**EXERCISE**
Out of the material that follows, write out exactly the lines from the line with "execDimmDrain_closed | apply execBpmFree_closed" to the line with "execOsfpRemove_closed | apply execGroupSetup_closed", both ends included, and no others.

::::::::

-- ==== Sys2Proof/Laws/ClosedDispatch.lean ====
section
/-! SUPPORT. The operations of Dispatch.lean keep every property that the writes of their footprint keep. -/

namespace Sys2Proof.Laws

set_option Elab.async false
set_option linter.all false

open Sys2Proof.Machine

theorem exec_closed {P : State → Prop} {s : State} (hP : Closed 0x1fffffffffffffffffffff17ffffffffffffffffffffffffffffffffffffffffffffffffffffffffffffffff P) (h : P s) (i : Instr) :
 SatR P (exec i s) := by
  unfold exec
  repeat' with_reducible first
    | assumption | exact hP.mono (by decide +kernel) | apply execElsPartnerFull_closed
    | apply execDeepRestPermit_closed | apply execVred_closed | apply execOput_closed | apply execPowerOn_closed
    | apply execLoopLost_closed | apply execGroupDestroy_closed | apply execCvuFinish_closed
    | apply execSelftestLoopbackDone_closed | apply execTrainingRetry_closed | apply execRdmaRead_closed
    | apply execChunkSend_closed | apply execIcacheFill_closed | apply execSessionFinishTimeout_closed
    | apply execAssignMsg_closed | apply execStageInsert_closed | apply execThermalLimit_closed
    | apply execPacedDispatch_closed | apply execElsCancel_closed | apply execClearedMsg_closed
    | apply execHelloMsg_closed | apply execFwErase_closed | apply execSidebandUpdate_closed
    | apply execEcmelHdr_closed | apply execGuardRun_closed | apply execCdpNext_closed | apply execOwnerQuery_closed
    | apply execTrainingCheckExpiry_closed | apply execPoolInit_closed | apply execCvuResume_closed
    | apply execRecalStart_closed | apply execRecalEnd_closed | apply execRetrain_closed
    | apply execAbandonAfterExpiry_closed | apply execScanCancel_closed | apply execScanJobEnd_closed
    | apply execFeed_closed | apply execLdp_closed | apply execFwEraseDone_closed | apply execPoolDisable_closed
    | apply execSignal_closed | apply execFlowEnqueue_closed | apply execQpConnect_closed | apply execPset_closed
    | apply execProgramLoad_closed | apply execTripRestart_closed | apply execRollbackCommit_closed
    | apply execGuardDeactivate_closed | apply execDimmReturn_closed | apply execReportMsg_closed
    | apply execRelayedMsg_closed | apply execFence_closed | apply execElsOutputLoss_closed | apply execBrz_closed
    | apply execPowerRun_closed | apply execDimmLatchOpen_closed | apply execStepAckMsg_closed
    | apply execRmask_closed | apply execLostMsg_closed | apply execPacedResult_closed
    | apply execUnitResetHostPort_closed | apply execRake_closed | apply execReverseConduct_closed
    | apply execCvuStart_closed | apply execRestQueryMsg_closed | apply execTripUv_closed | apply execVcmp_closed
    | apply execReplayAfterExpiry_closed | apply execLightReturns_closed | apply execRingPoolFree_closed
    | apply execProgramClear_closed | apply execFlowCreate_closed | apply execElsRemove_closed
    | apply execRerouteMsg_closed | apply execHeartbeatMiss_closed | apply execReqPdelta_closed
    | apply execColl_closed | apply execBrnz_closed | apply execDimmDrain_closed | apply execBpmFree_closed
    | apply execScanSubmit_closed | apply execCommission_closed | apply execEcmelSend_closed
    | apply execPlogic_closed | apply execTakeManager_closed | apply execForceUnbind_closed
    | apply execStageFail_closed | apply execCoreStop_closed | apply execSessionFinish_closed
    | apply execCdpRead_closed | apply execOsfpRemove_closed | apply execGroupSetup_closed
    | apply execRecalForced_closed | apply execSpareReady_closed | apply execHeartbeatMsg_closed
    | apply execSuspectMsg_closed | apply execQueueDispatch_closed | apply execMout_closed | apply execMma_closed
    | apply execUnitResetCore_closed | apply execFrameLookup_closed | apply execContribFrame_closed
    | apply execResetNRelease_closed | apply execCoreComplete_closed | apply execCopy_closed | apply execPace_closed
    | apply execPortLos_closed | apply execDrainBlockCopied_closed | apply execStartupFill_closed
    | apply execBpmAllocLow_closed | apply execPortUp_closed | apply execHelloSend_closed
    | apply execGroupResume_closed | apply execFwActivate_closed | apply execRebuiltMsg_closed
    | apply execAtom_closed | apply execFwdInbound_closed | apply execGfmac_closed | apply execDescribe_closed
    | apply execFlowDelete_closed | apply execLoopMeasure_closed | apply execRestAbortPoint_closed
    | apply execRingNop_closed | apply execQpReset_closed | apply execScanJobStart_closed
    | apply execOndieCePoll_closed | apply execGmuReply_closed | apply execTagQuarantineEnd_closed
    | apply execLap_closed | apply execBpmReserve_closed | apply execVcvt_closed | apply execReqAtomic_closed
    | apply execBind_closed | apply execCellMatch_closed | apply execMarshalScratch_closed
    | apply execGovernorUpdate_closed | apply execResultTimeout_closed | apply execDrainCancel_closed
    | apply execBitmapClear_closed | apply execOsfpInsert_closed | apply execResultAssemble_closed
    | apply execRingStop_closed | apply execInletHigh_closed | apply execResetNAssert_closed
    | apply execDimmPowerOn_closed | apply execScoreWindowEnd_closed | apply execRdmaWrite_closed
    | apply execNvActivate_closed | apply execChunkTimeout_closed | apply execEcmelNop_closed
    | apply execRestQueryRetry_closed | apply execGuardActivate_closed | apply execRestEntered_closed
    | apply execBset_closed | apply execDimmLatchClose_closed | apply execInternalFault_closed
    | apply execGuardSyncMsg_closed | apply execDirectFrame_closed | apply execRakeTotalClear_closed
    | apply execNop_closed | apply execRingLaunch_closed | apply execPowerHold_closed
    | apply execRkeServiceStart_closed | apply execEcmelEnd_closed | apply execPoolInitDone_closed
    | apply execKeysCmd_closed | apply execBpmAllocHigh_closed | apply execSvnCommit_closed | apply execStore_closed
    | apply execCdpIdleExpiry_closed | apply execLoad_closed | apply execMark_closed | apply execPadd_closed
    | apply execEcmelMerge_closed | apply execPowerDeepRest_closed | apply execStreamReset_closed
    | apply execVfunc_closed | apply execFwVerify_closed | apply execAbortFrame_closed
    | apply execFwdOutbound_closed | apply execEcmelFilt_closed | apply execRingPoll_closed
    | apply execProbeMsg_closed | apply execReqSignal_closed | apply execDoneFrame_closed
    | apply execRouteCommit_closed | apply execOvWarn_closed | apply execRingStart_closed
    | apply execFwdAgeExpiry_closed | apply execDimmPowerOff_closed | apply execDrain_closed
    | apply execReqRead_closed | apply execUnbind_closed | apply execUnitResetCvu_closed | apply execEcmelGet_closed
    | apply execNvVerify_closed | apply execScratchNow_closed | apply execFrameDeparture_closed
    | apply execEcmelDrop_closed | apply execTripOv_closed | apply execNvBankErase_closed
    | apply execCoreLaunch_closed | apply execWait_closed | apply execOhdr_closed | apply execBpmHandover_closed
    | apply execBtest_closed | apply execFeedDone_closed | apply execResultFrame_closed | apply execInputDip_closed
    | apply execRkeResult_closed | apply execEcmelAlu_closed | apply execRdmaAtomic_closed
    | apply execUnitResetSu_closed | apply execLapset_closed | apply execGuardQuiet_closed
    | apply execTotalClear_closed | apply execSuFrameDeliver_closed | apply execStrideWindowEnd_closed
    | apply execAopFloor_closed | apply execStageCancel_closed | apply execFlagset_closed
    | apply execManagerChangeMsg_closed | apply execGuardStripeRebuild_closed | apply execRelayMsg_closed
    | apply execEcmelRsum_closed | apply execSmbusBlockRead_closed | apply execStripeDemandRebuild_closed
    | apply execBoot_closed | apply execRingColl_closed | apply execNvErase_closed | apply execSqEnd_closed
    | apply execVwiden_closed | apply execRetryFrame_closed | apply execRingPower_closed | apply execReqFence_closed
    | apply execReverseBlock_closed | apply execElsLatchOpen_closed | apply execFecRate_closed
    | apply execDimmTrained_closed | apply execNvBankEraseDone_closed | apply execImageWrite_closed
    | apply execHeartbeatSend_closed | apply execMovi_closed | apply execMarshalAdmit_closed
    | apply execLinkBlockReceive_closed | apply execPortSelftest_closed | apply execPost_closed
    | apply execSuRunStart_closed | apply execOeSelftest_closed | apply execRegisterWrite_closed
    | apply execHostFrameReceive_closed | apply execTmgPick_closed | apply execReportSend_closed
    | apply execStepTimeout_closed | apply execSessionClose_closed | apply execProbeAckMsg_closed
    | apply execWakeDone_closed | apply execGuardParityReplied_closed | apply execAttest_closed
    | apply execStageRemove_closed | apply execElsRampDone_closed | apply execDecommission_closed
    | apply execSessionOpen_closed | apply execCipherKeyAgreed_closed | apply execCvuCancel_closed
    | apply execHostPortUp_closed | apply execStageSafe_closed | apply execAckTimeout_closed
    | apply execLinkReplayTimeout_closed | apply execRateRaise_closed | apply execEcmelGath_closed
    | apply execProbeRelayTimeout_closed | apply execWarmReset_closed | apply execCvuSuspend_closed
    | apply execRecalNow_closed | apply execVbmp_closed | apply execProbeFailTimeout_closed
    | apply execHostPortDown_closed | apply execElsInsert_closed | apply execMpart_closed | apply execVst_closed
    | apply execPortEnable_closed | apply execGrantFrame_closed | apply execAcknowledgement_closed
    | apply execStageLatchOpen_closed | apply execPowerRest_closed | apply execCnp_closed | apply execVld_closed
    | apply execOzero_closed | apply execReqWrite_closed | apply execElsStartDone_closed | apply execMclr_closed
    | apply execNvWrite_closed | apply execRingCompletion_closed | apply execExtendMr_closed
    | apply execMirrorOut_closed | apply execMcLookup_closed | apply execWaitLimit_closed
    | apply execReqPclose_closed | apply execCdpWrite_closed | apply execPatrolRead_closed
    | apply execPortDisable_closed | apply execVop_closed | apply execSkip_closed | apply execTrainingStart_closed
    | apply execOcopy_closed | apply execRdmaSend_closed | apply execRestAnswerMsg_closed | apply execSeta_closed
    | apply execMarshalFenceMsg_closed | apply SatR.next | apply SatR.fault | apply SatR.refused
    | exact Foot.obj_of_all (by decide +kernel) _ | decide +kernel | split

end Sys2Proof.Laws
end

::::::::

**ANSWER FOR THIS EXERCISE**
    | apply execColl_closed | apply execBrnz_closed | apply execDimmDrain_closed | apply execBpmFree_closed
    | apply execScanSubmit_closed | apply execCommission_closed | apply execEcmelSend_closed
    | apply execPlogic_closed | apply execTakeManager_closed | apply execForceUnbind_closed
    | apply execStageFail_closed | apply execCoreStop_closed | apply execSessionFinish_closed
    | apply execCdpRead_closed | apply execOsfpRemove_closed | apply execGroupSetup_closed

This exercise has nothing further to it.